- **The data**
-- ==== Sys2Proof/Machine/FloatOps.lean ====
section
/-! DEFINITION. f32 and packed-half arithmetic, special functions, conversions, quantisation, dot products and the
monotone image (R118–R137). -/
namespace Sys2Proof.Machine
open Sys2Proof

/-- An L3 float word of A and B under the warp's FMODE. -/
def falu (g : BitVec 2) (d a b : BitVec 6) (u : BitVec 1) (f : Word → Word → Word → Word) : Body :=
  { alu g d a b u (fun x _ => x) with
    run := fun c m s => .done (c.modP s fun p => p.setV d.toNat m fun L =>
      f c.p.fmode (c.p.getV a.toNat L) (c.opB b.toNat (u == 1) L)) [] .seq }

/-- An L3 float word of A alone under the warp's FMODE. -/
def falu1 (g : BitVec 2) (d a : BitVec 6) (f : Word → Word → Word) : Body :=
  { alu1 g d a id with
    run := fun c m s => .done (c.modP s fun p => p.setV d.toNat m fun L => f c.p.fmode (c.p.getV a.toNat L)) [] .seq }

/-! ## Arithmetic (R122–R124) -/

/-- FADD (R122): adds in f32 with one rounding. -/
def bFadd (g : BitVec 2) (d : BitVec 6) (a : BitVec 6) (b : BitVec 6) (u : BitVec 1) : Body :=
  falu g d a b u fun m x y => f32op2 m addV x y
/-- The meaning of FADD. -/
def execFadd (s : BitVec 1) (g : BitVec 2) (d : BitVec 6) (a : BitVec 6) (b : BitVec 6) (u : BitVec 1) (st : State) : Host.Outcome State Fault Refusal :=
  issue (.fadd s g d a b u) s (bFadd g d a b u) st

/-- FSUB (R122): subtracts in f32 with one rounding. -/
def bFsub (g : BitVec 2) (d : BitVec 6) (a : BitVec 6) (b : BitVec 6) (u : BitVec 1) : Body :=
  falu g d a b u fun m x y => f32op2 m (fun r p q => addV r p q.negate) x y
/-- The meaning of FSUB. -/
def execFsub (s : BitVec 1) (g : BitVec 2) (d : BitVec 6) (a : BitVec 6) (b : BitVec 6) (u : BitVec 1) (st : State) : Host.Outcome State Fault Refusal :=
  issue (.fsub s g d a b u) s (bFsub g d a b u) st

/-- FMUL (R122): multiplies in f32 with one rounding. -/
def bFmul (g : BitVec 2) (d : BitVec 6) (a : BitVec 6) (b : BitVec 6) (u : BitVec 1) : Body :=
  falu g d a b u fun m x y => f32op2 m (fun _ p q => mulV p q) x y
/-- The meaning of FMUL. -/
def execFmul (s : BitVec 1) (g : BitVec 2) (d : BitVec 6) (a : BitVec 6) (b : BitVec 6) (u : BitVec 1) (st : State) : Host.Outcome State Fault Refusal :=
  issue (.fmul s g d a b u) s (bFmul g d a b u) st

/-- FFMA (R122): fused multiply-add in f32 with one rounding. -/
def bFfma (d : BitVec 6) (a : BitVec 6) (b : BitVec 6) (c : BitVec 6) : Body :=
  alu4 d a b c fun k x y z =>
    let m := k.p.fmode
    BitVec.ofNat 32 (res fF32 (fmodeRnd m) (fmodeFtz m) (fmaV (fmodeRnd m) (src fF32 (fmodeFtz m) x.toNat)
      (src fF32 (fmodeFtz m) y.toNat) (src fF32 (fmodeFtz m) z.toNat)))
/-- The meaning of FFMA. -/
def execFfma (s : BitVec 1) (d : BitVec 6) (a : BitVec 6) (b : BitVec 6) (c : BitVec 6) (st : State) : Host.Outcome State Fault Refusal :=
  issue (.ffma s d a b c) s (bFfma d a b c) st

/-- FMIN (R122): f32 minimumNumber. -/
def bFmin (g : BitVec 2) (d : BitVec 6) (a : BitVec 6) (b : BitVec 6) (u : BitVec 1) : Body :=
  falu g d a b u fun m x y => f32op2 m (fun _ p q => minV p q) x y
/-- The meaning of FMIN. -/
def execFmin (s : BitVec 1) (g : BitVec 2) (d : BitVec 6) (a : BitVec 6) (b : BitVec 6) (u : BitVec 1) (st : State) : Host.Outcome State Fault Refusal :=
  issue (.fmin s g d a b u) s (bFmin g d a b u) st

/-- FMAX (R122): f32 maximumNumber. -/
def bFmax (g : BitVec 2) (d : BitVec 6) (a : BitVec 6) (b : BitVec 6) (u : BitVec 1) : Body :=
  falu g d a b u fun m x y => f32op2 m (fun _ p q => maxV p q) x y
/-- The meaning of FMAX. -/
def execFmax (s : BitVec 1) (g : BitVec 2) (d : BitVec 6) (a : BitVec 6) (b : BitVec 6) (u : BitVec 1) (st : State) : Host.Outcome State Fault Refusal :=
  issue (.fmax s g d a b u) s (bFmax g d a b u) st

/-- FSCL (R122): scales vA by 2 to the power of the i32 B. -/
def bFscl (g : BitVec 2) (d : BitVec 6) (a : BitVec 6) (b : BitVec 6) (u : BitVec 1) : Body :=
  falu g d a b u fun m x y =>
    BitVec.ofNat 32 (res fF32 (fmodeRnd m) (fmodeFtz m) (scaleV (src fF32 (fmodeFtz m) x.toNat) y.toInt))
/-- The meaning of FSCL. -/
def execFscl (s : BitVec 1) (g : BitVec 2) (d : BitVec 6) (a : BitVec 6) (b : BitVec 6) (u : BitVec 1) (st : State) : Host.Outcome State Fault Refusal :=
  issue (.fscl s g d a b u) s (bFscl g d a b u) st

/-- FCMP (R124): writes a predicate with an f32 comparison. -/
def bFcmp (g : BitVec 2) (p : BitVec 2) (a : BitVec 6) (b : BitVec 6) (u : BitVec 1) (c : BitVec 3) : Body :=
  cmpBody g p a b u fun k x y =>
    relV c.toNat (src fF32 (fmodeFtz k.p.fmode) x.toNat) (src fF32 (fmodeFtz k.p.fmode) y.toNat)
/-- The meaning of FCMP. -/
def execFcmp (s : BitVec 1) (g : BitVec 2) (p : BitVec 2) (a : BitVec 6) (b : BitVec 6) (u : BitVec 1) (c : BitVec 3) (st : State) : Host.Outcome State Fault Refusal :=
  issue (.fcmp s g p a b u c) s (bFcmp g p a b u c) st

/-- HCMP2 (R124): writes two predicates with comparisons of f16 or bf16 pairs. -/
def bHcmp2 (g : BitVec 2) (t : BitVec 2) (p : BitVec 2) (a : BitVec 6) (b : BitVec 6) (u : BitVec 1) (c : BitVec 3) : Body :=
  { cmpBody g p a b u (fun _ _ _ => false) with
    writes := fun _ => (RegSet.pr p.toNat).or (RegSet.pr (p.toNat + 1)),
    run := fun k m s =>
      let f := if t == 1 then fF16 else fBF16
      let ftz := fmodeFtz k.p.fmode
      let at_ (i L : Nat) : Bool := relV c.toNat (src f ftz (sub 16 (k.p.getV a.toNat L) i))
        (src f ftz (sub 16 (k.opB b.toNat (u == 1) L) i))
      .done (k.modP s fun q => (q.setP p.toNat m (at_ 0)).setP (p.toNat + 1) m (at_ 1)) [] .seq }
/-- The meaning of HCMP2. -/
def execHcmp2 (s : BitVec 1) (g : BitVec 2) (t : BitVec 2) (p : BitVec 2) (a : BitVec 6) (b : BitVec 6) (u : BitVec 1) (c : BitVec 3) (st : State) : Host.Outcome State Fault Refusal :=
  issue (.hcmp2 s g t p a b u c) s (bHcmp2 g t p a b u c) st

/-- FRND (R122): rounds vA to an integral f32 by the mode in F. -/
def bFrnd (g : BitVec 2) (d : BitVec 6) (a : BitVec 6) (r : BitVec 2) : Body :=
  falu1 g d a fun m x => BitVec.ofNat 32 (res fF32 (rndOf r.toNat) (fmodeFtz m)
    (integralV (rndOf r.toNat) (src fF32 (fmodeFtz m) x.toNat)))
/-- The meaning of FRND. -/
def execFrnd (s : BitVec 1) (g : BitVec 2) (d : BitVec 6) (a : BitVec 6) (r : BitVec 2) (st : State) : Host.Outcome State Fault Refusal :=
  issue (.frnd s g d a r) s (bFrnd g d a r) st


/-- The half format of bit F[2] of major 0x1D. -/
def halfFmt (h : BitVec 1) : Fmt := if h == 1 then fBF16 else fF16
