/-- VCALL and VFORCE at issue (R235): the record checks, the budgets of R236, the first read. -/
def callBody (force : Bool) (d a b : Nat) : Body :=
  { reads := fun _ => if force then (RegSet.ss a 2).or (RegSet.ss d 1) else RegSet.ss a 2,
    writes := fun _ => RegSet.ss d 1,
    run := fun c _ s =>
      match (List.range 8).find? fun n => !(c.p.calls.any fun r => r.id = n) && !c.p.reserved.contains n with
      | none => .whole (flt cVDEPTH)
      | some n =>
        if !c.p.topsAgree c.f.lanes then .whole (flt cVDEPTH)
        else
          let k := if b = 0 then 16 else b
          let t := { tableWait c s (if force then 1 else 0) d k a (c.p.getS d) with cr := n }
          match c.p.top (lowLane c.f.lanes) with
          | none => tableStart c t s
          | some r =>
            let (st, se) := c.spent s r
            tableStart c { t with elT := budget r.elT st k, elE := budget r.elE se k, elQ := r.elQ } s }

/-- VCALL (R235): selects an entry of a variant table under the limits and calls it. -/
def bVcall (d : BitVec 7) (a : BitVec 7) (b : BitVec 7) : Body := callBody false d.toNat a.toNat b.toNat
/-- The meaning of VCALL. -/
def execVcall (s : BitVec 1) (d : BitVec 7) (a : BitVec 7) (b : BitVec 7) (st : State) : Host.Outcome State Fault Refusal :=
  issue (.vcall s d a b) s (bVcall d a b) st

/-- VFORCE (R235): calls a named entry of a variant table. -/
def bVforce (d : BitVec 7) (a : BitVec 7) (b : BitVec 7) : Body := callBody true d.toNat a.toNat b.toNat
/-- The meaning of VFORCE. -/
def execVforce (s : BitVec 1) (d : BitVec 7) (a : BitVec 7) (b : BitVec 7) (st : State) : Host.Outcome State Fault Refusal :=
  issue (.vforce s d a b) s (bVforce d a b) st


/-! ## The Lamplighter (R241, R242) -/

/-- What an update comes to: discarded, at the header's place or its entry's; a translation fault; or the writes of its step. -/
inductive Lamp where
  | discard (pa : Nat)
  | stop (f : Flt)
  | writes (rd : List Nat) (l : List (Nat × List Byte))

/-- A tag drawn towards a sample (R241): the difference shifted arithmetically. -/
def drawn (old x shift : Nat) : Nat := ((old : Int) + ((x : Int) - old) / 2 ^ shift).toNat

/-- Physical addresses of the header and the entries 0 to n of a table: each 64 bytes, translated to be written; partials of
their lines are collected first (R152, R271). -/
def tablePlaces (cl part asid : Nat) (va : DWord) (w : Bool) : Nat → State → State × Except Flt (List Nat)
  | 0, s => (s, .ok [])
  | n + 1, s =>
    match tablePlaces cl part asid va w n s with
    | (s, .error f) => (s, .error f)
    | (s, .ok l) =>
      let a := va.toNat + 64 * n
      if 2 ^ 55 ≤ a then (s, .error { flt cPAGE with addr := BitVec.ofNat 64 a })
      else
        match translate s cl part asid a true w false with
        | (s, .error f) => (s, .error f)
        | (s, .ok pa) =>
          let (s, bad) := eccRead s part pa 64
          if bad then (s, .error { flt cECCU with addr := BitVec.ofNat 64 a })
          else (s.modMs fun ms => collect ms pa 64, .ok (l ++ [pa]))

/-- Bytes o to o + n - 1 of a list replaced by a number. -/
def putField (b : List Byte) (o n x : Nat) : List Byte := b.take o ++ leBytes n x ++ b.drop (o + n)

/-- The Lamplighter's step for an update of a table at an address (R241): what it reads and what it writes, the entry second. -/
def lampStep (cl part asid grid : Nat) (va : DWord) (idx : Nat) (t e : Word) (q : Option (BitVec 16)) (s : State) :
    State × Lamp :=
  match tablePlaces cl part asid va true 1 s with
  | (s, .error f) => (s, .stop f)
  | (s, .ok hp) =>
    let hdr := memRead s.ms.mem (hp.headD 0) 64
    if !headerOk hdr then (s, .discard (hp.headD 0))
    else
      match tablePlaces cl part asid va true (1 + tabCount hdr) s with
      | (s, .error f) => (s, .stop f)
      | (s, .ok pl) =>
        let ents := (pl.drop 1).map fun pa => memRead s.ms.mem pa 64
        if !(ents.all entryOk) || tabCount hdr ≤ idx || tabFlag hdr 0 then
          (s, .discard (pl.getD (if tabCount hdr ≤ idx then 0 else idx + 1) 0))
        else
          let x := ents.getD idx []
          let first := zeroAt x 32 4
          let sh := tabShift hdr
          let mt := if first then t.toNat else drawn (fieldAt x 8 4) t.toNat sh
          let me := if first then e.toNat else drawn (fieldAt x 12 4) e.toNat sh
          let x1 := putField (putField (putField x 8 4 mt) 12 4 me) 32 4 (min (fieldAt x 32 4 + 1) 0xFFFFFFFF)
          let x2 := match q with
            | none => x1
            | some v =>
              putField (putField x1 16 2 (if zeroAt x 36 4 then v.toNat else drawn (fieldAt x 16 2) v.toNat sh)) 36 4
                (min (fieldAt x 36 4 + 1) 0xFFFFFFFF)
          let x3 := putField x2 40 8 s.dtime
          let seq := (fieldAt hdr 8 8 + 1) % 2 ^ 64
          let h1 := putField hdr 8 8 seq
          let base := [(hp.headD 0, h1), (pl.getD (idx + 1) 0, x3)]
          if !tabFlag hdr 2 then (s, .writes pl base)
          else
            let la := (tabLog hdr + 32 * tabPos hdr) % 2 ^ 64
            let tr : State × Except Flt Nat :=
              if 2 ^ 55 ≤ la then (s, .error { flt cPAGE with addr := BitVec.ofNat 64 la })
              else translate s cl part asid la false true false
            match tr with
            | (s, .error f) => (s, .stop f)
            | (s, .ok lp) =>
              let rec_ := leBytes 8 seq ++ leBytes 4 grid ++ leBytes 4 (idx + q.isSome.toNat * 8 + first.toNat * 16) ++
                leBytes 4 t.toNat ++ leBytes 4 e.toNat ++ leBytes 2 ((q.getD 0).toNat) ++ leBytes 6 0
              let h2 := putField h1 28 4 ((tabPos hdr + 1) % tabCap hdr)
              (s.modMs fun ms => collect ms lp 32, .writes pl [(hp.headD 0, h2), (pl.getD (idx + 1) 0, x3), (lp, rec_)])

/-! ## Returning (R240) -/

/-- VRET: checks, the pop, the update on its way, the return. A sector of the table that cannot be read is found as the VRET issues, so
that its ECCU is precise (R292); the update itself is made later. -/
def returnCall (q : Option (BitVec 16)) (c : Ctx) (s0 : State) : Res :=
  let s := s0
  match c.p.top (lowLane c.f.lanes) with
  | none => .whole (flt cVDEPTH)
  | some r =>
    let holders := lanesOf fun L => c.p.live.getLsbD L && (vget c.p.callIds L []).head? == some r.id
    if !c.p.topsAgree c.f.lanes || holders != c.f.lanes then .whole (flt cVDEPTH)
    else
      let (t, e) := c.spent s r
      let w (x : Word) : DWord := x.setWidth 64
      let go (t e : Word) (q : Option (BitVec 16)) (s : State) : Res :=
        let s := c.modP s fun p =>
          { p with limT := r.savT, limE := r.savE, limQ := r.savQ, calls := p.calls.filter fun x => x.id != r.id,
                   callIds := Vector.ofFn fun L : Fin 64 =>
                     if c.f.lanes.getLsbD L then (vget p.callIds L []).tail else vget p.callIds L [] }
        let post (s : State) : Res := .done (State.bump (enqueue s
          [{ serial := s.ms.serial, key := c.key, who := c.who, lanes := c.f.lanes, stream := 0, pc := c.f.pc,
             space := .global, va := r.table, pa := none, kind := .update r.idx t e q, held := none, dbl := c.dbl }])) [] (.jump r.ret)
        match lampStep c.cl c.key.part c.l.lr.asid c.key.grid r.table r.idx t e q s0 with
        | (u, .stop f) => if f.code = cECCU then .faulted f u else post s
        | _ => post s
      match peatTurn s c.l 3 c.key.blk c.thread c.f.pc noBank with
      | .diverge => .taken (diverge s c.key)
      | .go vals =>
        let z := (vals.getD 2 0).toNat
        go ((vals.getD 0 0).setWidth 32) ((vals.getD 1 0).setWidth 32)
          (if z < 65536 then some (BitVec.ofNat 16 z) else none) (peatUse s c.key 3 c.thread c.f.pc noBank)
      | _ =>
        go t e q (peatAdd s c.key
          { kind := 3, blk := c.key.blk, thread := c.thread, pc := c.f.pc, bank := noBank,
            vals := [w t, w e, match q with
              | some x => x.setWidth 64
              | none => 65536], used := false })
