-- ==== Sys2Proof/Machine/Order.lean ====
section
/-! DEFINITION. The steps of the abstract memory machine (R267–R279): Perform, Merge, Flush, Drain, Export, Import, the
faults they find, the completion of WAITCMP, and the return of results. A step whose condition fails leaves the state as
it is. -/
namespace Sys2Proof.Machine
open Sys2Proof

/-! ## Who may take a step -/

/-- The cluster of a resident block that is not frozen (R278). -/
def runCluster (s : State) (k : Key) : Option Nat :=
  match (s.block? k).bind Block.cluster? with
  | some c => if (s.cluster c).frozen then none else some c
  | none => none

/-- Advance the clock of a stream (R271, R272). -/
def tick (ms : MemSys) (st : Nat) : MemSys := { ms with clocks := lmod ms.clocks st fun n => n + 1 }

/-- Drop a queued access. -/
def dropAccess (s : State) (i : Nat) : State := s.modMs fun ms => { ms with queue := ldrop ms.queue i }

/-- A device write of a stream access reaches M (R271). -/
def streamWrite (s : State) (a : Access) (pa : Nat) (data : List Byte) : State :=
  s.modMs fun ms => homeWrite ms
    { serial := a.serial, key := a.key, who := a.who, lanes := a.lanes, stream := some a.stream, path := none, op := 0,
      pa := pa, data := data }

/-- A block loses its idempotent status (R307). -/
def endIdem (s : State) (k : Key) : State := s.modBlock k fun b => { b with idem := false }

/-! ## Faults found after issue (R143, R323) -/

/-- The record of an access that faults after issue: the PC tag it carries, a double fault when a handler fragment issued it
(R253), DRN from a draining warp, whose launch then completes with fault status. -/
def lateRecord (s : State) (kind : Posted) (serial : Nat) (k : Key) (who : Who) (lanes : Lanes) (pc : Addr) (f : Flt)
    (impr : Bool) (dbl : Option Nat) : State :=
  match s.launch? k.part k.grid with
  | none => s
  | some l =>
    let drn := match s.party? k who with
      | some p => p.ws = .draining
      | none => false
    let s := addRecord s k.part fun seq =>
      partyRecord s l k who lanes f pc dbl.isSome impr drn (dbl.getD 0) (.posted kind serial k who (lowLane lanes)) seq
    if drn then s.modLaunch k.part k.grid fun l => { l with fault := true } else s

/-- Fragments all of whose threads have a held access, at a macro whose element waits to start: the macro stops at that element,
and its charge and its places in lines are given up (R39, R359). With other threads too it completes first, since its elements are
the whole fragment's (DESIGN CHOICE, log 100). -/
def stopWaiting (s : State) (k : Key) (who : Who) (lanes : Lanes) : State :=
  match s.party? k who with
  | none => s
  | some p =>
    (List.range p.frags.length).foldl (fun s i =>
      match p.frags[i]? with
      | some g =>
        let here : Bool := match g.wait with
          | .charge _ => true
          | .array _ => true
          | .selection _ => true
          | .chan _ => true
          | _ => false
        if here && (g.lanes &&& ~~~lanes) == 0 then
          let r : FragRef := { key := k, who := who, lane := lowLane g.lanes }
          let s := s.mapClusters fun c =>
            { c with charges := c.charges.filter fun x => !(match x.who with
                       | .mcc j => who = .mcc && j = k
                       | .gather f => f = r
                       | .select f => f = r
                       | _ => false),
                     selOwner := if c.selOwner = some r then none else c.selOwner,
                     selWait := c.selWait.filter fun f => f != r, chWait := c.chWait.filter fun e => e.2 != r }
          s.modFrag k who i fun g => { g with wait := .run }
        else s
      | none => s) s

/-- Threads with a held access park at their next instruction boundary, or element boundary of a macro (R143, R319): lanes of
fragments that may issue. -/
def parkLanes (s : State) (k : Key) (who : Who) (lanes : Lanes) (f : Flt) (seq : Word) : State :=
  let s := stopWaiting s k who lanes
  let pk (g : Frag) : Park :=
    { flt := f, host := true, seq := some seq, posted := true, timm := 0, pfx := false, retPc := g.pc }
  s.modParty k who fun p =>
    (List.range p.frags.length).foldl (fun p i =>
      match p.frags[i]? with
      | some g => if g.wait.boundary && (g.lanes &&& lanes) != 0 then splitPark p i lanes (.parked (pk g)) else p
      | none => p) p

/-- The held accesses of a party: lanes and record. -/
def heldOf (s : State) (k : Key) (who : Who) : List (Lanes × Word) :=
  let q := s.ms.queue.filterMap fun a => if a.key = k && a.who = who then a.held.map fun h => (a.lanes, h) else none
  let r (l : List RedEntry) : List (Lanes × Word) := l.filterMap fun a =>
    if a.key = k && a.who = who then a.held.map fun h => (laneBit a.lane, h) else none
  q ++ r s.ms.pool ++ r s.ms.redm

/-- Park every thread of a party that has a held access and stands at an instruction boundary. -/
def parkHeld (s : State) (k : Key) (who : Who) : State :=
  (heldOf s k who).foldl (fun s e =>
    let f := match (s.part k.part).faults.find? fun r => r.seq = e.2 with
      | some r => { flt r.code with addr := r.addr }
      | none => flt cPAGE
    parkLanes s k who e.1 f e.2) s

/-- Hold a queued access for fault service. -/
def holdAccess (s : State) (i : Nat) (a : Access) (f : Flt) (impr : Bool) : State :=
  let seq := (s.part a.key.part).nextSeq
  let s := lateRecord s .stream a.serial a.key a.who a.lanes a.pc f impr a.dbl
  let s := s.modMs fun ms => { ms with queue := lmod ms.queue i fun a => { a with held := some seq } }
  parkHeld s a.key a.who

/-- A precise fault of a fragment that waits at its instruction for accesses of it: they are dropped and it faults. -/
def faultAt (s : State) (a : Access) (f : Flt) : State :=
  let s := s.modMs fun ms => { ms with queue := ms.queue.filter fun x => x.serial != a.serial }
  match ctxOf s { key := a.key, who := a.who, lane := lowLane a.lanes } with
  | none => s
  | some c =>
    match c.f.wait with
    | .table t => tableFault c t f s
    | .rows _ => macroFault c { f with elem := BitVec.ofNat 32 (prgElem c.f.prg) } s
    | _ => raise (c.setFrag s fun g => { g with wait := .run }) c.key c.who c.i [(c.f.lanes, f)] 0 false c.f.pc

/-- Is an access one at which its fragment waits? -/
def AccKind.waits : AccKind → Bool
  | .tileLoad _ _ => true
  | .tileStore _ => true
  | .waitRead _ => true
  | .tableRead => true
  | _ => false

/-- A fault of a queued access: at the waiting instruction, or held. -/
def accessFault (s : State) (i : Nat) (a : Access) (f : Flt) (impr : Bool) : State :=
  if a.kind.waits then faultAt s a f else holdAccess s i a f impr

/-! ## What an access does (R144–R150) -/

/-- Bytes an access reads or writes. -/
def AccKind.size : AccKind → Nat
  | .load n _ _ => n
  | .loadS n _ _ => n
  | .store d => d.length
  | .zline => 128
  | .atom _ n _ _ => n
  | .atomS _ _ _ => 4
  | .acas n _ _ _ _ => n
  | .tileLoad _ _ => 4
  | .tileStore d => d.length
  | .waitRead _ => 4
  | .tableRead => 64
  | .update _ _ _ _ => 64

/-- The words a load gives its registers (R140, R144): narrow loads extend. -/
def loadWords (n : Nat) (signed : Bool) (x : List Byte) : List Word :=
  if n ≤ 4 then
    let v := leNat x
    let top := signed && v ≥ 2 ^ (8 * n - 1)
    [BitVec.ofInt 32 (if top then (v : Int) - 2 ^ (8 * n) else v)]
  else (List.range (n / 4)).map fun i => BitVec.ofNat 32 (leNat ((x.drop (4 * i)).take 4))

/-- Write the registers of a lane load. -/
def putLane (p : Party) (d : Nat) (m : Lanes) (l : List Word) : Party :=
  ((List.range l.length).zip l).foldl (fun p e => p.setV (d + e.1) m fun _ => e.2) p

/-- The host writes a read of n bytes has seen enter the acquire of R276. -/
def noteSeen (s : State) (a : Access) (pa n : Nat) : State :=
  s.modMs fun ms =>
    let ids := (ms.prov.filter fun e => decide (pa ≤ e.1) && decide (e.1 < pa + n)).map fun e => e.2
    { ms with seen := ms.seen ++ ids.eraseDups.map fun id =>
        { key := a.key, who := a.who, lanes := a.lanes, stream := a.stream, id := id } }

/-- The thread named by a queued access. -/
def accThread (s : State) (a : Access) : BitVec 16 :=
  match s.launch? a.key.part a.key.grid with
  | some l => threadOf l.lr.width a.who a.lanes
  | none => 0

- **Your task**
If the word "bFscl" appears in a line above, copy that line.

- **Response area**
def bFscl (g : BitVec 2) (d : BitVec 6) (a : BitVec 6) (b : BitVec 6) (u : BitVec 1) : Body :=
  issue (.fscl s g d a b u) s (bFscl g d a b u) st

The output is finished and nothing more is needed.